The Coventry Herald, Coventry Herald and Observer or the Coventry Herald and Free Press was a newspaper that was established in 1808 by Alderman Nathaniel Merridew, a ribbon warehouseman and Congregationalist, in Coventry, England, and ran in print until 1940.

== Coventry Herald (1808–1830) ==
Merridew's Whig and Dissenting views were initially represented by the newspaper and it was the recognized publication of the Liberal party in Coventry. The newspaper's control was given to Alderman Nathanial's third son Henry upon his death.
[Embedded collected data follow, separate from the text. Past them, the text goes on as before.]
/-- Settles O23: the status is ERR_OPERAND exactly for a command that is not accepted, which then makes no draw. -/
theorem operandErrorCauses : Obligations.OperandErrorCauses := by
  intro i s
  obtain ⟨t, hexec, -, hseed, hanswer, -⟩ := exec_and_words i s
  refine ⟨t, _, hexec, hanswer, ?_⟩
  rw [← IsOperandErrorCause, ← rejected_iff_isOperandErrorCause]
  cases hacc : i.accepted with
  | true => simp [responseOf_accepted i _ hacc]
  | false =>
    have hkept : t.seed = s.seed := hseed.trans (seedAfter_rejected i s.seed hacc)
    simp [responseOf_rejected i _ hacc, hkept]

/-! ## The block goes on (R120, R126, R127, R135) -/

/-- Settles O33. -/
theorem blockNeverStops : Obligations.BlockNeverStops := step_next

/-- Settles O30. -/
theorem idleBlockHoldsSeed : Obligations.IdleBlockHoldsSeed := by
  intro s idle hpending
  exact step_idle s hpending idle

end Sys2Proof.Machine

/-! SUPPORT. Reset at the interface (70_reset_and_hazards.md R140): the outputs in reset and of an idle block, and an idle block
that is presented nothing keeps its state on every edge. -/

namespace Sys2Proof.Machine

/-! ## The outputs in reset and of an idle block (R43, R140) -/

theorem cmdReady_rst (s : State) : cmdReady s true = false := rfl

theorem rspValid_rst (s : State) : rspValid s true = false := rfl

theorem cmdReady_idle (s : State) (idle : s.inFlight = none) : cmdReady s false = true := by
  rw [cmdReady, idle]; rfl

theorem rspValid_idle (s : State) (idle : s.inFlight = none) : rspValid s false = false := by
  rw [rspValid, idle]; rfl

theorem rspBus_of_not_rspValid (s : State) (rst : Bool) (h : rspValid s rst = false) : rspBus s rst = none := by
  rw [rspBus, h]; rfl

/-! ## Edges on an idle block -/

theorem clockEdge_idle (p : Pins) (s : State) (h : p.rst = false) (idle : s.inFlight = none) (hv : p.cmdValid = false) :
    clockEdge p s = .next s := by
  simp [clockEdge, h, cmdReady_idle s idle, hv]

theorem clockEdges_idle (ps : List Pins) (s : State) (idle : s.inFlight = none)
    (h : ∀ p ∈ ps, p.rst = false ∧ p.cmdValid = false) : clockEdges ps s = .next s := by
  induction ps with
  | nil => rfl
  | cons p ps ih =>
    obtain ⟨⟨hrst, hvalid⟩, hps⟩ := List.forall_mem_cons.mp h
    rw [clockEdges_cons p ps s s (clockEdge_idle p s hrst idle hvalid), ih hps]

/-! ## Reset (R140) -/

/-- Settles O56: the edge leaves the block idle, and an idle block answers nothing until a command is presented. -/
theorem resetEdgeAbandonsCommand : Obligations.ResetEdgeAbandonsCommand := by
  intro p s hrst
  have idle : s.hardReset.inFlight = none := State.hardReset_inFlight s
  have hvalid : rspValid s.hardReset false = false := rspValid_idle _ idle
  exact ⟨hrst ▸ cmdReady_rst s, hrst ▸ rspValid_rst s, s.hardReset, clockEdge_reset p s hrst, idle,
    State.hardReset_responses s, State.hardReset_pending s, cmdReady_idle _ idle, hvalid,
    rspBus_of_not_rspValid _ false hvalid, fun qs hqs => clockEdges_idle qs _ idle hqs⟩

/-- Settles O32. -/
theorem resetStateIsIdle : Obligations.ResetStateIsIdle :=
  have idle : State.reset.inFlight = none := rfl
  ⟨idle, cmdReady_idle _ idle, rspValid_idle _ idle, rfl⟩

end Sys2Proof.Machine

/-! SUPPORT. A run's record (R123, R141, R151): the model's marks after every command, what one answered command adds to the record,
and the invariant that every step keeps. -/

namespace Sys2Proof.Machine

/-! ## The three ways a command executes (R64, R66, R80) -/

/-- SEED loads its operand, an accepted sampler draws once and computes its result from the draw, and a command that fails its
operand checks ends in ERR_OPERAND. -/
theorem exec_cases (i : Instr) (s : State) :
    (∃ ab, i = .seed ab ∧ exec i s = .next ((s.loadSeed ab).respond (.okay 0))) ∨
    (i.accepted = true ∧ i.isSeed = false ∧ ∃ result, exec i s = .next (s.sample result)) ∨
    (i.accepted = false ∧ exec i s = .next (s.raiseError .errOperand)) := by
  cases i with
  | seed ab => exact .inl ⟨ab, rfl, rfl⟩
  | nextRaw | nextBool | nextFloat | nextFloatAB => exact .inr (.inl ⟨rfl, rfl, _, rfl⟩)
  | nextIntU range =>
    simp only [exec, execNextIntU, rangeOk_eq_accepted]
    split
    · next hok => exact .inr (.inl ⟨hok, rfl, _, rfl⟩)
    · next hbad => exact .inr (.inr ⟨eq_false_of_ne_true hbad, rfl⟩)
  | nextIntS a b =>
    simp only [exec, execNextIntS, boundsOk_eq_accepted]
    split
    · next hok => exact .inr (.inl ⟨hok, rfl, _, rfl⟩)
    · next hbad => exact .inr (.inr ⟨eq_false_of_ne_true hbad, rfl⟩)

/-! ## The marks (logs 3 and 4) -/

/-- Settles O26. -/
theorem marksOfEveryCommand : Obligations.MarksOfEveryCommand := by
  intro i s
  obtain ⟨ab, rfl, hexec⟩ | ⟨hok, hsampler, result, hexec⟩ | ⟨hbad, hexec⟩ := exec_cases i s
  · refine ⟨_, hexec, (Bool.or_true _).symm, ?_⟩
    simp [Instr.accepted, Instr.draws, Instr.isSeed]
  · have hdraws : i.draws = 1 := by rw [draws_of_not_seed i hsampler, if_pos hok]
    refine ⟨_, hexec, by simp [hsampler], ?_⟩
    cases hwritten : s.seedWritten <;> simp [hok, hdraws, hwritten]
  · have hsampler := not_isSeed_of_rejected i hbad
    refine ⟨_, hexec, by simp [hsampler], ?_⟩
    simp [hbad, Status.runFault]

/-! ## The responses of a run -/

theorem allResponses_idle (s : State) (idle : s.inFlight = none) : s.allResponses = s.responses := by
  simp [State.allResponses, State.answer, idle]

/-- Delivery moves the response in flight to the delivered ones. -/
theorem deliver_allResponses (s : State) : s.deliver.allResponses = s.allResponses := by
  rw [allResponses_idle _ (deliver_inFlight s), deliver_responses, State.allResponses]

/-- `t` is `s` with one more command answered, by `r`: an error carries no result, and a run that is still clean was clean before,
got no error and has had its SEED. -/
structure AnsweredBy (r : Response) (s t : State) : Prop where
  allResponses : t.allResponses = s.allResponses ++ [r]
  no_result : r.st ≠ .ok → r.res = 0
  clean : t.clean → s.clean ∧ r.st = .ok ∧ t.seedWritten = true

theorem loadSeed_answeredBy (s : State) (idle : s.inFlight = none) (v : U64) :
    AnsweredBy (.okay 0) s ((s.loadSeed v).respond (.okay 0)) where
  allResponses := by rw [allResponses_idle s idle]; rfl
  no_result := fun _ => rfl
  clean := fun hclean => ⟨hclean, rfl, rfl⟩

/-- A draw before the first SEED leaves its mark, so in a clean run a draw finds the SEED issued. -/
theorem sample_answeredBy (s : State) (idle : s.inFlight = none) (result : U32 → U32) :
    AnsweredBy (.okay (result s.drawValue)) s (s.sample result) where
  allResponses := by rw [allResponses_idle s idle, State.allResponses, State.sample_responses]; rfl
  no_result := fun hst => absurd rfl hst
  clean := fun hclean => by
    rw [State.clean, State.sample_runFault] at hclean
    rw [State.sample_seedWritten]
    split at hclean
    · next hwritten => exact ⟨hclean, rfl, hwritten⟩
    · simp at hclean

/-- Every error status leaves its mark, so after an error response no run is clean. -/
theorem raiseError_answeredBy (s : State) (idle : s.inFlight = none) (st : Status) (hst : st ≠ .ok) :
    AnsweredBy (.error st) s (s.raiseError st) where
  allResponses := by rw [allResponses_idle s idle]; rfl
  no_result := fun _ => rfl
  clean := fun hclean => by
    rw [State.clean, State.raiseError_runFault, Option.or_eq_none_iff] at hclean
    obtain ⟨-, hmark⟩ := hclean
    cases st with
    | ok => exact absurd rfl hst
    | errIllegalCmd | errOperand => cases hmark

theorem exec_answeredBy (i : Instr) (s : State) (idle : s.inFlight = none) :
    ∃ t r, exec i s = .next t ∧ AnsweredBy r s t := by
  obtain ⟨ab, -, hexec⟩ | ⟨-, -, result, hexec⟩ | ⟨-, hexec⟩ := exec_cases i s
  · exact ⟨_, _, hexec, loadSeed_answeredBy s idle ab⟩
  · exact ⟨_, _, hexec, sample_answeredBy s idle result⟩
  · exact ⟨_, _, hexec, raiseError_answeredBy s idle _ nofun⟩

theorem runWord_answeredBy (w : CommandWord) (s : State) (idle : s.inFlight = none) :
    ∃ t r, runWord w s = .next t ∧ AnsweredBy r s t := by
  cases hdec : decode w with
  | instr i =>
    rw [runWord_instr w i s hdec]
    exact exec_answeredBy i s idle
  | rejected e =>
    rw [runWord_rejected w e s hdec]
    exact ⟨_, _, rfl, raiseError_answeredBy s idle _ nofun⟩

/-! ## The invariant of a run (R123, R141) -/

theorem runInv_of_no_responses (s : State) (h : s.allResponses = []) : s.runInv := by
  refine ⟨?_, ?_, fun _ _ => h⟩ <;> simp [h]

/-- The invariant reads the record and the marks, which delivery keeps. -/
theorem deliver_runInv (s : State) (h : s.runInv) : s.deliver.runInv := by
  rw [State.runInv, State.clean] at h ⊢
  rwa [deliver_allResponses, deliver_runFault, deliver_seedWritten]

/-- One more answered command keeps the invariant. -/
theorem AnsweredBy.runInv {r : Response} {s t : State} (h : AnsweredBy r s t) (hs : s.runInv) : t.runInv := by
  obtain ⟨hresult, hok, -⟩ := hs
  rw [State.runInv, h.allResponses]
  refine ⟨?_, fun hclean => ?_, fun hclean hunwritten => ?_⟩
  · exact List.forall_mem_append.mpr ⟨hresult, List.forall_mem_singleton.mpr h.no_result⟩
  · obtain ⟨hbefore, hst, -⟩ := h.clean hclean
    exact List.forall_mem_append.mpr ⟨hok hbefore, List.forall_mem_singleton.mpr hst⟩
  · obtain ⟨-, -, hwritten⟩ := h.clean hclean
    exact absurd (hunwritten.symm.trans hwritten) Bool.false_ne_true

/-- A transaction answers one command and delivers the answer. -/
theorem transact_runInv (w : CommandWord) (s t : State) (idle : s.inFlight = none) (hs : s.runInv)
    (h : transact w s = .next t) : t.runInv := by
  obtain ⟨u, r, hrun, hanswered⟩ := runWord_answeredBy w s idle
  rw [transact, hrun, onNext_next] at h
  obtain rfl := Host.Outcome.next.inj h
  exact deliver_runInv u (hanswered.runInv hs)

/-- Settles O37, by the four things a step can do; taking an event touches neither the record nor the marks. -/
theorem runInvariantKept : Obligations.RunInvariantKept := by
  intro s t hs hstep
  obtain ⟨es, -, hreset⟩ | ⟨f, -, hdeliver⟩ | ⟨w, es, -, idle, hcommand⟩ | ⟨-, -, hidle⟩ := step_cases s
  · obtain rfl := Host.Outcome.next.inj (hreset.symm.trans hstep)
    exact runInv_of_no_responses _ rfl
  · obtain rfl := Host.Outcome.next.inj (hdeliver.symm.trans hstep)
    exact deliver_runInv s hs
  · exact transact_runInv w s.takeEvent t idle hs (hcommand.symm.trans hstep)
  · obtain rfl := Host.Outcome.next.inj (hidle.symm.trans hstep)
    exact hs

/-- Settles O38. -/
theorem runInvariantAtReset : Obligations.RunInvariantAtReset := runInv_of_no_responses State.reset rfl

/-! ## Steps that run no command (R43, R140) -/

/-- Settles O29. -/
theorem waitingResponseIsDelivered : Obligations.WaitingResponseIsDelivered := by
  intro s f busy hnoreset
  have hstep := step_answering s f busy hnoreset
  rw [deliver_answered s f busy] at hstep
  exact ⟨_, hstep, rfl, rfl, rfl, rfl⟩

/-- Settles O31. -/
theorem resetLeavesBlockIdle : Obligations.ResetLeavesBlockIdle := by
  intro s es h
  have hstep := step_reset s es h
  rw [takeEvent_of_pending s _ es h] at hstep
  have idle := State.hardReset_inFlight { s with pending := es }
  exact ⟨_, hstep, idle, cmdReady_idle _ idle, rspValid_idle _ idle, rfl, rfl, rfl, rfl⟩

end Sys2Proof.Machine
Originally just the Coventry Herald, a political disagreement in 1828 with the Liberal party led to a competing newspaper, the Coventry Observer to be formed in 1828.

== Coventry Herald and Observer (1830–1863) ==
These papers were later merged into a single paper under Henry in 1830. Henry's business failed and he sold to John Turner (1842), and later opened a boarding hotel in Boulogne-sur-Mer. Successive owners include Charles Bray (1846) While owned by Bray, the newspaper published some of the earliest prose writing of George Eliot.

== Coventry Herald and Free Press (1863–1940) ==
The newspaper changed names again in 1863, after merging with the Free Press and Midland Express in 1863. During the 1860s, it was owned by Matthew Vincent, who claimed that he turned down an offer of £30,000 from Joseph Chamberlain to purchase it, because Chamberlain would have changed the political alignment of the newspaper. In 1914 they absorbed the Coventry Times. The paper stopped publication in 1940.

== Archives ==
Historical copies of the Coventry Herald, dating back to 1824, are available to search and view in digitized form at The British Newspaper Archive.

== The Coventry Observer (2014–present) ==
The Coventry Observer is a local weekly newspaper published by Bullivant Media.